Reformpädagogisch orientiertes Lernen geht mit Hirn, Herz und Hand. Und wenn unsere staatlichen
Pflichtschulen dies anbieten würden, sähen unsere Integrationsbilanzen anders aus.
In der reformpädagogischen Praxis gilt ganz selbstverständlich: "Der Lehrer ist die Schule." Das stammt
vom alten Pädagogen Adolph Diesterweg aus dem 19. Jahrhundert und meint: Der Lehrer bietet und regt
an, er inspiriert und individualisiert. Da hätte Ex-Ministerin Behler im Amt doch alle Möglichkeiten für ein
segensreiches Wirken in der Schulentwicklung und Lehrerfortbildung gehabt, und die Lehrkräfte hätten sich
gegenseitig besucht, um voneinander zu lernen. Hat sie ihnen damals etwa Zeit und Geld dafür gegeben?
Die Landerziehungsheime und die Schulen des reformpädagogischen Verbunds "Blick über den Zaun"
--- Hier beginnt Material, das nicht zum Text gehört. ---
/-- ARRIVE makes an EXPECTED stay with a berth ARRIVED, its berth OCCUPIED, its allowance whole, with STAY_ARRIVED (R17).
The overstay of an ARRIVED stay sets OVERSTAY_NOTED and raises OVERSTAY (R19); that it is taken when a clock event has met
it is the model's choice (log entry 8). An EXTEND and a stay write of an ARRIVED stay test the overstay too (R10, R11, R19): under
a set clock a stay write to a later departure clears OVERSTAY_NOTED and one to a time not later raises OVERSTAY once, and while the
clock is unset either is a use of the clock, which raises CLOCK_UNSET once and finds no overstay (R187). That the two test it so
is the model's reading (log entry 13). -/
def Obligations.ArriveAndOverstay : Prop :=
  ∀ (s : State) (h : ReqHeader) (y : StayId) (w : List Byte), (rd w 0 2 = y.val →
      (∀ b, s.Takes h 0x14 w → (s.stay y).state = .expected → (s.stay y).berth = some b →
        ∃ t, exec (.arrive h w) s = .next t ∧ t.Replies s h 0x14 (.done []) ∧
          t.stay y = { s.stay y with state := .arrived, lastNight := s.currentDay,
                                     allowanceLeft := (s.stay y).settings.allowance, lapseMet := false,
                                     overstayMet := false } ∧
          t.berth b = { s.berth b with state := .occupied } ∧ (∀ z, z ≠ y → t.stay z = s.stay z) ∧
          (∀ c, c ≠ b → t.berth c = s.berth c) ∧ t.arrivals = s.arrivals ∧
          (s.trunk.notices.length < 64 →
            t.trunk.notices = s.trunk.notices ++ [{ note := .stayArrived y b .office, time := s.stamp }]) ∧
          t.KeepsBut s [.answers, .register, .power, .link, .notices]) ∧
      (s.Takes h 0x14 w → (s.stay y).state = .expected → (s.stay y).berth = none →
        s.Refuses (.arrive h w) h 0x14 .noBerth 0) ∧
      (s.Takes h 0x14 w → (s.stay y).state ≠ .expected → s.Refuses (.arrive h w) h 0x14 .state 0)) ∧
    (s.part.condition = .running → (s.stay y).state = .arrived → (s.stay y).overstayMet = true →
      (s.stay y).overstayNoted = false → ∃ t, exec (.overstay y) s = .next t ∧
        t.register = (s.setStay y { s.stay y with overstayNoted := true, overstayMet := false }).register ∧
        (s.trunk.notices.length < 64 → t.trunk.notices = s.trunk.notices ++
          [{ note := .overstay y (s.stay y).berth (s.stay y).settings.departure, time := s.stamp }]) ∧
        t.KeepsBut s [.register, .notices]) ∧
    ((s.stay y).state = .arrived →
      let unset (t : State) : Prop :=
        t.clock = { s.clock with unsetNoted := true } ∧ (t.stay y).overstayNoted = (s.stay y).overstayNoted ∧
        (s.trunk.notices.length < 64 → t.trunk.notices =
          s.trunk.notices ++ if s.clock.unsetNoted then [] else [{ note := .clockUnset, time := 0 }])
      (∀ d, s.Takes h 0x15 w → rd w 0 2 = y.val → rd w 2 4 = d → (s.stay y).settings.arrival < d → s.clock.isSet = false →
        ∃ t, exec (.extend h w) s = .next t ∧ t.Replies s h 0x15 (.done []) ∧ unset t) ∧
      (∀ v : StaySettings, s.Writes h .stay w y.val → checkStay (rdStay (w.drop 2)) = some v →
        (s.account v.account).state ≠ .closed → writeConditions s y v = none →
        ∃ t, exec (.writeStayRecord h w) s = .next t ∧ t.Replies s h 0x05 (.done []) ∧
          (s.clock.isSet = false → unset t) ∧
          (s.clock.isSet = true → s.clock.value < v.departure →
            (t.stay y).overstayNoted = false ∧ t.trunk.notices = s.trunk.notices ∧ t.clock = s.clock) ∧
          (s.clock.isSet = true → v.departure ≤ s.clock.value →
            (t.stay y).overstayNoted = true ∧ t.clock = s.clock ∧
            (s.trunk.notices.length < 64 → t.trunk.notices =
              s.trunk.notices ++ if (s.stay y).overstayNoted then []
                else [{ note := .overstay y (s.stay y).berth v.departure, time := s.stamp }]))))
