/-! ### setArrivals -/

@[simp] theorem setArrivals_pending (l : List StayId) : (s.setArrivals l).pending = s.pending := rfl
@[simp] theorem setArrivals_part (l : List StayId) : (s.setArrivals l).part = s.part := rfl
@[simp] theorem setArrivals_trunk (l : List StayId) : (s.setArrivals l).trunk = s.trunk := rfl
@[simp] theorem setArrivals_settings (l : List StayId) : (s.setArrivals l).settings = s.settings := rfl
@[simp] theorem setArrivals_clock (l : List StayId) : (s.setArrivals l).clock = s.clock := rfl
@[simp] theorem setArrivals_engine (l : List StayId) : (s.setArrivals l).engine = s.engine := rfl
@[simp] theorem setArrivals_ledger (l : List StayId) : (s.setArrivals l).ledger = s.ledger := rfl
@[simp] theorem setArrivals_link (l : List StayId) : (s.setArrivals l).link = s.link := rfl
@[simp] theorem setArrivals_power (l : List StayId) : (s.setArrivals l).power = s.power := rfl
@[simp] theorem setArrivals_water (l : List StayId) : (s.setArrivals l).water = s.water := rfl
@[simp] theorem setArrivals_fuel (l : List StayId) : (s.setArrivals l).fuel = s.fuel := rfl
@[simp] theorem setArrivals_access (l : List StayId) : (s.setArrivals l).access = s.access := rfl
@[simp] theorem setArrivals_lines (l : List StayId) : (s.setArrivals l).lines = s.lines := rfl
@[simp] theorem setArrivals_get_arrivals (l : List StayId) : (s.setArrivals l).arrivals = l := rfl
@[simp] theorem setArrivals_register_pontoons (l : List StayId) : (s.setArrivals l).register.pontoons = s.register.pontoons := rfl
@[simp] theorem setArrivals_register_berths (l : List StayId) : (s.setArrivals l).register.berths = s.register.berths := rfl
@[simp] theorem setArrivals_register_stays (l : List StayId) : (s.setArrivals l).register.stays = s.register.stays := rfl
@[simp] theorem setArrivals_register_arrivals (l : List StayId) : (s.setArrivals l).register.arrivals = l := rfl
@[simp] theorem setArrivals_get_stay (l : List StayId) (j : StayId) : (s.setArrivals l).stay j = s.stay j := rfl
@[simp] theorem setArrivals_get_berth (l : List StayId) (j : BerthId) : (s.setArrivals l).berth j = s.berth j := rfl
@[simp] theorem setArrivals_get_pontoon (l : List StayId) (j : PontoonId) : (s.setArrivals l).pontoon j = s.pontoon j := rfl
@[simp] theorem setArrivals_get_account (l : List StayId) (j : AccountId) : (s.setArrivals l).account j = s.account j := rfl
@[simp] theorem setArrivals_get_holdSlot (l : List StayId) (j : HoldSlot) : (s.setArrivals l).holdSlot j = s.holdSlot j := rfl
@[simp] theorem setArrivals_get_branch (l : List StayId) (j : BranchId) : (s.setArrivals l).branch j = s.branch j := rfl
@[simp] theorem setArrivals_get_station (l : List StayId) (j : StationId) : (s.setArrivals l).station j = s.station j := rfl
@[simp] theorem setArrivals_get_outlet (l : List StayId) (j : OutletId) : (s.setArrivals l).outlet j = s.outlet j := rfl
@[simp] theorem setArrivals_get_feeder (l : List StayId) (j : PontoonId) : (s.setArrivals l).feeder j = s.feeder j := rfl
@[simp] theorem setArrivals_get_start (l : List StayId) (j : PontoonId) : (s.setArrivals l).start j = s.start j := rfl
@[simp] theorem setArrivals_get_tap (l : List StayId) (j : TapId) : (s.setArrivals l).tap j = s.tap j := rfl
@[simp] theorem setArrivals_get_tank (l : List StayId) (j : GradeId) : (s.setArrivals l).tank j = s.tank j := rfl
@[simp] theorem setArrivals_get_dispenser (l : List StayId) (j : DispenserId) : (s.setArrivals l).dispenser j = s.dispenser j := rfl
@[simp] theorem setArrivals_get_gate (l : List StayId) (j : PontoonId) : (s.setArrivals l).gate j = s.gate j := rfl
@[simp] theorem setArrivals_get_credential (l : List StayId) (j : CredentialSlot) : (s.setArrivals l).credential j = s.credential j := rfl
@[simp] theorem setArrivals_get_signal (l : List StayId) (j : Fin 2) : (s.setArrivals l).signal j = s.signal j := rfl
@[simp] theorem setArrivals_get_now (l : List StayId) : (s.setArrivals l).now = s.now := rfl
@[simp] theorem setArrivals_get_stamp (l : List StayId) : (s.setArrivals l).stamp = s.stamp := rfl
praktizieren dies seit vielen Jahren. Diese Schulen können "nicht so weitermachen wie bisher"? Das tun sie
längst nicht mehr. Schönen Dank für die Anregung, Frau Behler, Sie hätten für Ihre Schulen ein bisschen
früher und mit einem Etatansatz kommen dürfen!
Der Schwulst reformpädagogischer Texte ist heute schwer erträglich
"Unterricht ist als Kern der Schule zu akzeptieren", schreibt sie. Hat das jemand je bestritten? Eine
erstaunliche Empfehlung. Die reformpädagogische Praxis der Ganztagsschule und des
Landerziehungsheims weist aber bis heute darauf hin, dass der Kern verkümmert, wenn ihn nicht eine
nährende Hülle umgibt: das Schulleben in seinen vielfältigen Dimensionen mit Entspannung und Sport,
Spielen und Feiern, gemeinsamen Mahlzeiten, mit Exkursionen und musischen Aktivitäten.
Das bedeutet keinen "Totalanspruch" und keine zeit- und energiefressende "Krake", wie Behler meint - das
erleiden die Gymnasiasten durch die Einführung des Turbo-Abiturs.
Die Reformpädagogik hat Texte - auch anstößige - hervorgebracht, deren manchmal pathetisch-erhabener
Schwulst heute schwer erträglich ist. Und Hermann Lietz, der Gründer des ersten deutschen
Landerziehungsheims, wollte keine Kinder von jüdischen Eltern, sondern nur "deutsche Jünglinge".
Historiker wissen das - "Lektüre schützt vor Neuentdeckung", pflegte der Göttinger Historiker Hermann
Heimpel in solchen Fällen zu sagen.
"Wo ist die Auseinandersetzung mit Lietz' antisemitischem Gedankengut an den nach ihm benannten
Schulen?", fragt Behler. Doch einen aktuellen Grund, sich damit auseinandersezusetzen, gibt es für die
Lietzschulen nicht, weil niemand behauptet, ihr Leitbild und ihre Praxis heute sei die ihres Gründers vor
110 Jahren.
Programmatik und Praxis, Anspruch und Alltag dürfen nicht verwechselt werden. Frau Behler tut dies wie
alle anderen prominenten Kritiker der Reformpädagogik.